##### Given data
-- ==== Sys2Proof/Tests/Slice0.lean ====
section
/-!
SUPPORT. Tests: the commands that cannot arrive, a state and operands for the hypotheses of every claim, and values that the
spec works out.
-/
namespace Sys2Proof.Tests
open Sys2Proof Sys2Proof.Machine

set_option Elab.async false

/-! ## Small states -/

/-- The reset state with some register fields set. -/
def st (l : List (Fld × Nat)) : State := l.foldl (fun s x => s.setF x.1 x.2) State.reset
/-- A mover in RUN. -/
def runSt : State := st [(PAT_STAT_phase, 7)]
/-- A mover in HALTED. -/
def haltSt : State := st [(PAT_STAT_phase, 8)]
/-- A READY queue with 64 slots on ring 3. -/
def aq : QCtx := { QCtx.zero with state := .ready, sizeLog2 := 6, cqid := 3, cls := .user, rank := 1, stitchLog2 := 16 }
/-- An ACTIVE ring with 8 slots. -/
def ac : CqCtx := { CqCtx.zero with state := .active, sizeLog2 := 3 }
/-- An entry of all zero fields with an opcode. -/
def ent (op : Nat) : Entry := { decodeEntry [] with opcode := op }
/-- An entry of queue 5, as far as decoding has brought it. -/
def fly (i : W32) (e : Entry) (p : Phase) : Flight := { freshFlight 5 i [] 0 16 with e := e, phase := p }
/-- Queue 5 and ring 3, hot, in RUN. -/
def work (c : QCtx) (x : CqCtx) : State := (((runSt.setQ 5 c).setC 3 x).setWays .queue 5 [5]).setWays .ring 3 [3]
/-- The same with some entries in flight. -/
def busy (c : QCtx) (l : List Flight) : State := (work c ac).withFl l

/-- Owners put on channels: resource, channel, requester. -/
def own (l : List (Nat × Nat × Nat)) (s : State) : State :=
  l.foldl (fun s x => s.setOwner x.1 x.2.1 (some { req := x.2.2, slot := false, age := 0, idle := 0, take := none })) s

/-! ## Hypotheses of the claims -/

theorem test_witness_StepRunsTheFrontCommand : (State.reset.withPending [.cut, .resetAssert]).pending = .cut :: [.resetAssert] := rfl

theorem test_witness_IdleStepAdvancesMoverTime : runSt.pending = [] ∧ runSt.resting := by
  unfold State.resting; decide +kernel

theorem test_witness_ResetLeavesTheStatedValues : 1023 < 1024 := by decide

theorem test_witness_EveryStepKeepsStateSound : State.reset.sound ∧ ∃ t, step State.reset = .next t :=
  ⟨⟨rfl, Nat.zero_le _, Nat.zero_le _, fun _ => Nat.zero_le _, (fun _ h => nomatch h), (fun _ h => nomatch h)⟩, _, rfl⟩

theorem test_witness_EveryCommandCompletes :
    exec (.icSet 0) State.reset = .next State.reset ∧ ∀ b, Instr.icSet 0 ≠ .resetDeassert b :=
  ⟨rfl, fun _ h => by cases h⟩

theorem test_witness_OnlyTheirCommandsChangeStores :
    storesMemory (.icSet 0) = false ∧ changesRegions (.icSet 0) = false ∧ changesDomains (.icSet 0) = false
      ∧ exec (.icSet 0) State.reset = .next State.reset := ⟨rfl, rfl, rfl, rfl⟩

/-- PI 5 and S 4 in the slot, CI 1: room for indices up to 65. -/
def dbQ : QCtx := { aq with pi := 5, snap := 4, fetch := 4, ci := 1 }

theorem test_witness_ProducerIndexWrites :
    ((work dbQ ac).takesNow 1 (.piWrite 1 5 9 true) ∧ (work dbQ ac).slotClosed 5 = false
      ∧ ((work dbQ ac).qctx 5).state ≠ .destroying)
    ∧ ((work dbQ ac).takesNow 0 (.piAndRing 0 5 16 65 true) ∧ (work dbQ ac).takesNow 0 (.piAndRing 0 5 64 65 true)
      ∧ (work dbQ ac).slotClosed 5 = false ∧ (work dbQ ac).qMirrored 5 = false ∧ ((work dbQ ac).qctx 5).state = .ready
      ∧ (∀ x ∈ (work dbQ ac).pair.ringWait, x.1 ≠ 5) ∧ idxDiff 65 ((work dbQ ac).qctx 5).ci ≤ 2 ^ ((work dbQ ac).qctx 5).sizeLog2
      ∧ idxDiff ((work dbQ ac).qctx 5).snap ((work dbQ ac).qctx 5).ci ≤ idxDiff 65 ((work dbQ ac).qctx 5).ci) := by
  unfold State.takesNow; decide +kernel

/-- The same queue mirrored, with a mirror to send to. -/
def mirQ : State := (work { dbQ with mirror := .async } ac).setF PAIR_STAT_send_state 2

theorem test_witness_RingTakesTheSnapshot :
    ((work dbQ ac).takesNow 0 (.ring 0 5 true) ∧ (work dbQ ac).slotClosed 5 = false ∧ ((work dbQ ac).qctx 5).state = .ready
      ∧ idxDiff ((work dbQ ac).qctx 5).pi ((work dbQ ac).qctx 5).ci ≤ 2 ^ ((work dbQ ac).qctx 5).sizeLog2
      ∧ idxDiff ((work dbQ ac).qctx 5).snap ((work dbQ ac).qctx 5).ci ≤ idxDiff ((work dbQ ac).qctx 5).pi ((work dbQ ac).qctx 5).ci
      ∧ (work dbQ ac).qMirrored 5 = false)
    ∧ (mirQ.takesNow 0 (.ring 0 5 true) ∧ mirQ.slotClosed 5 = false ∧ mirQ.qMirrored 5 = true ∧ mirQ.mirrorOn = true
      ∧ mirQ.mirrorRoom 1 = true ∧ (∀ x ∈ mirQ.pair.ringWait, x.1 ≠ 5))
    ∧ ((work { dbQ with state := .fenced } ac).takesNow 0 (.ring 0 5 true)
      ∧ (work { dbQ with state := .fenced } ac).slotClosed 5 = false) := by
  unfold State.takesNow; decide +kernel

/-- A PI one too far ahead of CI 1, and one behind S 4: of a USER queue, and of one of the KERNEL class. -/
def badRing (v : W32) (k : QClass) : State := work { dbQ with pi := v, cls := k } ac

/-- The hypotheses of a malformed RING on queue 5. -/
def badHyps (s : State) : Prop :=
  s.takesNow 0 (.ring 0 5 true) ∧ s.slotClosed 5 = false ∧ (s.qctx 5).state = .ready ∧ s.pair.ringWait = [] ∧ s.strict = false
    ∧ s.qMirrored 5 = false ∧ (∀ f ∈ s.flsOf 5, f.phase ≠ .parked)

theorem test_witness_RingTakesTheSnapshot_bad :
    badHyps (badRing 66 .user) ∧ badHyps (badRing 3 .user) ∧ badHyps (badRing 66 .kernel) ∧ badHyps (badRing 3 .kernel) := by
  unfold badHyps State.takesNow; decide +kernel

theorem test_witness_RingTakesTheSnapshot_index :
    2 ^ dbQ.sizeLog2 < idxDiff 66 dbQ.ci ∧ idxDiff 3 dbQ.ci ≤ 2 ^ dbQ.sizeLog2 ∧ idxDiff 3 dbQ.ci < idxDiff dbQ.snap dbQ.ci := by
  decide +kernel

/-- Ring 3 with six records not consumed. -/
def ciRing : State := work dbQ { ac with pi := 10, ci := 4 }

theorem test_witness_CqCiWriteIsJudged :
    (ciRing.takesNow 0 (.cqCiWrite 0 5 10 true) ∧ ciRing.slotClosed 5 = false ∧ (ciRing.qctx 5).cqid < 2 ^ 18
      ∧ (ciRing.cctx (ciRing.qctx 5).cqid).state ≠ CqState.free)
    ∧ (idxDiff (ciRing.cctx 3).pi 10 ≤ idxDiff (ciRing.cctx 3).pi (ciRing.cctx 3).ci
      ∧ idxDiff (ciRing.cctx 3).pi 4 ≤ idxDiff (ciRing.cctx 3).pi (ciRing.cctx 3).ci
      ∧ (ciRing.cctx 3).state ≠ .full ∧ ciRing.spilledOf 3 = 0 ∧ ciRing.waitsFor 3 = false ∧ ciRing.cMirrored 3 = false ∧ ciRing.pair.acts = [])
    ∧ (ciRing.takesNow 0 (.cqCiWrite 0 5 11 true) ∧ idxDiff (ciRing.cctx 3).pi (ciRing.cctx 3).ci < idxDiff (ciRing.cctx 3).pi 11
      ∧ idxDiff (ciRing.cctx 3).pi (ciRing.cctx 3).ci < idxDiff (ciRing.cctx 3).pi 3) := by
  unfold State.takesNow; decide +kernel

theorem test_witness_MisformedAccessIsCounted :
    (runSt.served = true ∧ runSt.halted = false ∧ runSt.intakeLevel 0 < 1024 ∧ runSt.heldBack 0 = false ∧ writeForm 0 5 = false ∧ writeForm 0 65 = false ∧ writeForm 0x10 8 = false)
    ∧ (∀ n ∈ [4, 5, 8], blocked (work dbQ ac).cache.waits (.apertureMisformedAccess 0 5 .read 0x10 n) = false
      ∧ (work dbQ ac).cold [] (.apertureMisformedAccess 0 5 .read 0x10 n) = false) ∧ haltSt.halted = true := by
  decide +kernel

/-- Fifteen of the sixteen ways of queue 5's set are taken, its context is asked for, and CCACHE owns a channel. -/
def ways15 : State :=
  let s := ((own [(6, 0, 70)] runSt).setQ 5 aq).setWays .queue 5 ((List.range 15).map (fun k => 5 + 4096 * (k + 1)))
  s.withCache { s.cache with wanted := [(.queue, 5, false)] }

theorem test_witness_ContextArrivesInItsSet :
    (CtxKind.queue, 5) ∈ ways15.sought ∧ ways15.owns resCstore 70 = true ∧ 7 ≤ ways15.phase ∧ (ways15.waysOf .queue 5).length < 16
      ∧ ways15.bankRetired (5 % 16) = false ∧ 5 % 16 ∉ ways15.spr.retiring ∧ ways15.cache.waits = [] ∧ ways15.cache.back = []
      ∧ ways15.cache.ends = [] ∧ (∀ f ∈ ways15.fl, f.phase ≠ .fetched) ∧ ways15.run = true ∧ ways15.pair.hard = false := by
  decide +kernel


/-- Queue 5 with three entries handed over and not fetched; FETCH owns a channel of host port 0. -/
def fetchSt : State := own [(0, 0, 68)] (work { aq with pi := 3, snap := 3 } ac)
/-- The same with one entry, of all zero bytes, and with an undefined opcode. -/
def fetch1 : State := own [(0, 0, 68)] (work { aq with pi := 1, snap := 1 } ac)
def fetchBad : State := fetch1.writeHost none 0 [0xFF] false
/-- Queue 5 can be fetched from, and its read is sound. -/
def fetchHyps (s : State) : Prop :=
  s.canFetch 5 = true ∧ s.owns (portRes (spaceOf (s.qctx 5).device) (s.qctx 5).port) 68 = true
    ∧ s.readRoom (portRes (spaceOf (s.qctx 5).device) (s.qctx 5).port) = true
    ∧ (s.readMarks (spaceOf (s.qctx 5).device) (s.qctx 5).port (s.qctx 5).pasidOf ((s.qctx 5).slotAddr (s.qctx 5).fetch)
        (64 * (s.qctx 5).fetchLen) .ok).any id = false
    ∧ (s.qctx 5).device = false ∧ s.isOut (portRes 0 (s.qctx 5).port) (.entries 5) = false
/-- It is one entry, of a USER queue with no other. -/
def oneHyps (s : State) : Prop :=
  (s.qctx 5).fetchLen = 1 ∧ s.flsOf 5 = [] ∧ (s.qctx 5).cls = .user ∧ s.strict = false ∧ s.qMirrored 5 = false
    ∧ (s.cctx (s.qctx 5).cqid).state ≠ .free
/-- The entry waits at decode for a parking slot: on chip, or, its bank being retired, in the spill, whose PSPILL owns a channel. -/
def waitF : Flight := fly 0 { ent 0 with flags := 16, waitCtr := 7, threshold := 1 } .waitPark
def waitSt : State := (busy { aq with pi := 1, snap := 1, fetch := 1 } [waitF]).setWays .counter 7 [7]
def waitSpill : State := own [(6, 0, 71)] (waitSt.setF (SPR_ARRAY_retired 7) 1)
def waitHyps (s : State) : Prop :=
  (s.flsOf 5).find? (fun g => decide (g.phase = .waitPark)) = some waitF ∧ s.flight? 5 waitF.idx = some waitF
    ∧ (s.qctx 5).fetching = true ∧ s.run = true ∧ s.parkOpen (ctrIdx 5 waitF.e.waitCtr) = true

theorem test_witness_FetchAndDecodeGoInOrder :
    ((5 : BitVec 22) ≠ 0 ∧ fetchHyps fetchSt ∧ (fetchSt.qctx 5).fetchLen = 3) ∧ (fetchHyps fetch1 ∧ oneHyps fetch1)
    ∧ (fetchHyps fetchBad ∧ oneHyps fetchBad)
    ∧ (waitHyps waitSt ∧ waitSt.atHand [(.counter, ctrIdx 5 waitF.e.waitCtr)] = true)
    ∧ (waitHyps waitSpill ∧ waitSpill.mustSpill (ctrIdx 5 waitF.e.waitCtr) = true) := by
  unfold fetchHyps oneHyps waitHyps; decide +kernel

theorem test_witness_FetchAndDecodeGoInOrder_decode :
    fetch1.decodeCause 5 (List.replicate 64 0) (decodeEntry (List.replicate 64 0)) = none
    ∧ fetch1.trigPd 5 (decodeEntry (List.replicate 64 0)) = false ∧ (decodeEntry (List.replicate 64 0)).waitEn = false
    ∧ (fetchBad.catchRead 0 0 none 0 64).bytes = 0xFF :: List.replicate 63 0
    ∧ fetchBad.decodeCause 5 (0xFF :: List.replicate 63 0) (decodeEntry (0xFF :: List.replicate 63 0)) = some 0x11 := by decide +kernel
##########
_Your goal_
Taking the line with "haltSt.halted = true := by" as the first and the line with "def ways15 : State" as the last, retype that stretch of the data above exactly, with no other lines.

_Written answer_
      ∧ (work dbQ ac).cold [] (.apertureMisformedAccess 0 5 .read 0x10 n) = false) ∧ haltSt.halted = true := by
  decide +kernel

/-- Fifteen of the sixteen ways of queue 5's set are taken, its context is asked for, and CCACHE owns a channel. -/
def ways15 : State :=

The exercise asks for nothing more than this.